Advanced matrix methods
Eigen-stuff
Eigendecomposition-based methods: SVD, PCA, LDA
import numpy as np
from matplotlib import pyplot as plt
%matplotlib inline
For three matrices ${A}$, ${B}$, and ${C}$ we have the following properties
Commutative Law of Addition: ${A} + {B} = {B} + {A}$
Associative Law of Addition: $(\textit{A} + \textit{B}) + \textit{C} = \textit{A} + (\textit{B} + \textit{C})$
Associative Law of Multiplication: $\textit{A}(\textit{B}\textit{C}) = (\textit{A}\textit{B})\textit{C}$
Distributive Law: $\textit{A}(\textit{B} + \textit{C}) = \textit{A}\textit{B} + \textit{A}\textit{C}$
Identity: There is the matrix equivalent of one. We define a matrix ${I_n}$ of dimension $n \times n$ such that the elements of ${I_n}$ are all zero, except the diagonal elements $i=j$; where $i_{ii} = 1$
Zero: We define a matrix 0 of $m \times n$ dimension as the matrix where all components $ij$ are 0
$I_3 = \begin{bmatrix} 1 & 0 & 0\\ 0 & 1 & 0 \\ 0 & 0 & 1\\ \end{bmatrix}$
Here we can write $\textit{I}\textit{B} = \textit{B}\textit{I} = \textit{B}$ or $\textit{I}\textit{I} = \textit{I}$
Again, it is important to reiterate that matrices are not in general commutative with respect to multiplication.
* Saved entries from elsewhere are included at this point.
-- ==== Sys2Proof/Machine/Mpi.lean ====
section
/-! DEFINITION. Packets from their arrival to their reply (R460 to R463, R471), the NVMe commands that carry them (R435),
the jobs that run on after a reply (R468), and the device's tick edge. -/

namespace Sys2Proof.Machine

/-! ### Opcodes -/

/-- What each opcode does (Table 18.5). -/
def handlers : List (Nat × (Dev → Call → Rep × Dev)) :=
  [(0x0001, Dev.mpiEcho), (0x0002, Dev.mpiGetInfo), (0x0003, Dev.mpiSemClaim), (0x0004, Dev.mpiSemRelease),
   (0x0005, Dev.mpiSemStatus), (0x0006, Dev.mpiJobStatus), (0x0007, Dev.mpiJobAbort), (0x0101, Dev.mpiRegRead),
   (0x0102, Dev.mpiRegWrite), (0x0103, Dev.mpiRegBatch), (0x0104, Dev.mpiRegPoll), (0x0105, Dev.mpiMemRead),
   (0x0106, Dev.mpiMemWrite), (0x0201, Dev.mpiCfgCommit), (0x0202, Dev.mpiCfgDiscard), (0x0203, Dev.mpiCfgStatus),
   (0x0204, Dev.mpiSizerCheck), (0x0205, Dev.mpiTableWrite), (0x0206, Dev.mpiTableRead), (0x0207, Dev.mpiCstWrite),
   (0x0208, Dev.mpiProfileLoad), (0x0209, Dev.mpiProfileSection), (0x020A, Dev.mpiProfileDownload),
   (0x020B, Dev.mpiProfileStore), (0x020C, Dev.mpiProfileSelect), (0x0301, Dev.mpiCalRegWrite),
   (0x0302, Dev.mpiSpindleRun), (0x0303, Dev.mpiHeadLoad), (0x0304, Dev.mpiSeek), (0x0305, Dev.mpiInject),
   (0x0306, Dev.mpiCaptureArm), (0x0307, Dev.mpiCaptureRead), (0x0308, Dev.mpiPreampAccess),
   (0x0309, Dev.mpiLinkRetrain), (0x030A, Dev.mpiReaderClear), (0x030B, Dev.mpiAssistRecal),
   (0x030C, Dev.mpiEccInject), (0x030D, Dev.mpiHandover), (0x0401, Dev.mpiTrackRead), (0x0402, Dev.mpiTrackScan),
   (0x0403, Dev.mpiReplayRead), (0x0404, Dev.mpiLbaToPhys), (0x0405, Dev.mpiDefectRead), (0x0406, Dev.mpiDefectPend),
   (0x0407, Dev.mpiHeadFail), (0x0408, Dev.mpiReconRead), (0x0501, Dev.mpiHatbandRead), (0x0502, Dev.mpiHatbandClear),
   (0x0503, Dev.mpiHatbandArchive), (0x0504, Dev.mpiCounters), (0x0505, Dev.mpiHeadHealth), (0x0506, Dev.mpiFeltLog),
   (0x0507, Dev.mpiVaultInfo), (0x0601, Dev.mpiNvRead), (0x0602, Dev.mpiOptionWrite), (0x0603, Dev.mpiSlotInfo),
   (0x0604, Dev.mpiFwDownload), (0x0605, Dev.mpiFwCommit), (0x0606, Dev.mpiFullerJob), (0x0801, Dev.mpiMirrorVersion),
   (0x0802, Dev.mpiHandoverReq), (0x0803, Dev.mpiHandoverDone), (0x0804, Dev.mpiHeartbeat)]

def Dev.handle (d : Dev) (c : Call) : Rep × Dev :=
  match handlers.find? fun h => decide (h.1 = c.p.op) with
  | none => (Rep.code 0x03 0, d)
  | some h => h.2 d c

/-- A checked packet executed, under the semaphore where Table 18.5 serializes it. A reply that comes later keeps the
implicit hold until then (R467). -/
def Dev.perform (d : Dev) (c : Call) : Rep × Dev :=
  let ser := match opRow c.p.op with
    | none => false
    | some r => decide (r.ser = 1) || (decide (r.ser = 2) && d.packetStages c.p)
  if !ser ∨ d.semHolder = c.holder then d.handle c
  else
    let r := (d.semGrant c.holder).handle c
    match r.1.wait with
    | none => (r.1, r.2.endPacketHold c.holder)
    | some w => ({ r.1 with wait := some { w with holds := true } }, r.2.semBegin)

/-! ### Paths -/

def pathKey (p : Path) : Nat := Requester.key (.path p)

def Dev.mpiPath (d : Dev) (p : Path) : MpiPath := sget MpiPath.fresh d.mpi.paths (pathKey p)

def Dev.setPath (d : Dev) (p : Path) (x : MpiPath) : Dev := d.onMpi fun m => { m with paths := sset MpiPath.fresh m.paths (pathKey p) x }

def pathIsNvme : Path → Bool
  | .nvme _ => true
  | _ => false

/-- Paths whose reply waits to be fetched by a command: MPI Receive or NVMe-MI Receive. -/
def pathHolds : Path → Bool
  | .nvme _ => true
  | .miInBand _ => true
  | _ => false

/-- Paths whose last reply is kept for a retransmission (R463). -/
def pathKeeps : Path → Bool
  | .uart => true
  | .miInBand _ => true
  | .miBus _ => true
  | _ => false

/-- Packets are served on a path: from step 5 of start-up (R544), in recovery on the UART (R486), over a port that is
present and, for its controller's queues, ready. -/
def Dev.serves (d : Dev) (p : Path) : Bool :=
  !d.pd.held &&
  (match p with
   | .uart => decide (5 ≤ d.bootStep) || d.inRecovery
   | .nvme q => decide (5 ≤ d.bootStep) && !d.inRecovery && d.fetches q
   | .miInBand q => decide (5 ≤ d.bootStep) && !d.inRecovery && d.fetches q
   | .miBus q => decide (5 ≤ d.bootStep) && !d.inRecovery && d.hasPort q
   | .twin => decide (5 ≤ d.bootStep) && !d.inRecovery)

/-- A reply sent: kept for the path, and completed with the NVMe command that carried the packet (R435). `mine` are the
trim records of the packet's own writes. -/
def Dev.answerPacket (d : Dev) (path : Path) (head : Word) (flags : Nat) (crc : Word) (cmd : Option CmdId)
    (mine : List TrimRec) (r : Rep) : Dev :=
  let ws := r.words head mine (if testBit flags 0 then d.conf.trims else mine ++ r.extra) d.conf.trimOverflow
  let x := d.mpiPath path
  let d1 := (d.setPath path { x with last := some (bits head 15 0, crc), reply := ws, unread := pathHolds path, wait := none }).onMpi
    fun m => { m with sent := (pathKey path, ws) :: m.sent }
  match cmd with
  | none => d1
  | some id => d1.complete id .success (bits (ws.getD 1 0) 23 16 + 65536 * ws.length)

/-- A frame discarded without a reply (R462). -/
def Dev.badFrame (d : Dev) (path : Path) (cmd : Option CmdId) : Dev :=
  match cmd with
  | some id => d.complete id .success 0x0A
  | none => if pathIsNvme path then d else d.bumpF Reg.SYS_MPI_CNT_BAD_FRAME 1

/-- A packet that has passed its CRC: the checks of R460 from the second on, and its execution. -/
def Dev.runPacket (d : Dev) (path : Path) (x : MpiArrival) (p : Packet) : Dev :=
  let head := x.words.getD 0 0
  let crc := x.words.getD (x.words.length - 1) 0
  match d.packetFault path (holderOf path) false p with
  | some e =>
    (if e.1 = 0x05 then d.semRefused else d).answerPacket path head p.flags crc x.cmd [] (Rep.code e.1 e.2)
  | none =>
    let r := (d.bumpF Reg.SYS_MPI_CNT_PACKETS 1).perform { path := path, p := p, o := x.obs }
    match r.1.wait with
    | some w => r.2.setPath path { (r.2.mpiPath path) with wait := some { w with head := head, flags := p.flags, crc := crc, cmd := x.cmd } }
    | none => r.2.answerPacket path head p.flags crc x.cmd (newTrims d.conf r.2.conf) r.1

/-- A packet taken up on a path whose earlier packets have been answered (R462, R463). -/
def Dev.takePacket (d : Dev) (path : Path) (x : MpiArrival) : Dev :=
  let q := d.mpiPath path
  let d1 := if pathIsNvme path ∧ q.unread then
      (d.bumpF Reg.SYS_MPI_CNT_LOST_REPLY 1).setPath path { q with unread := false, reply := [] }
    else d
  let p := Packet.ofWords x.words
  if !d1.serves path then d1
  else if !p.crcOk ∨ 16384 < x.words.length then d1.badFrame path x.cmd
  else if pathKeeps path ∧ q.last = some (p.seq, x.words.getD (x.words.length - 1) 0) then
    d1.onMpi fun m => { m with sent := (pathKey path, q.reply) :: m.sent }
  else d1.runPacket path x p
That is to say that the left and right products of matrices are, in general different.
$AB \neq BA$
import numpy as np
np.eye(3)
array([[1., 0., 0.], [0., 1., 0.], [0., 0., 1.]])
Use your Jupyter notebook to demonstrate the following operations using NumPy:
Also test for yourself what happens when sizes do not match properly
A = np.asarray([[1,2],[4,5]])
B = np.asarray([[3,4,6],[4,5,7],[7,8,9]])
#A + B
np.matmul(A,B)
--------------------------------------------------------------------------- ValueError Traceback (most recent call last) <ipython-input-5-81694fb11724> in <module>() 3 4 #A + B ----> 5 np.matmul(A,B) ValueError: shapes (2,2) and (3,3) not aligned: 2 (dim 1) != 3 (dim 0)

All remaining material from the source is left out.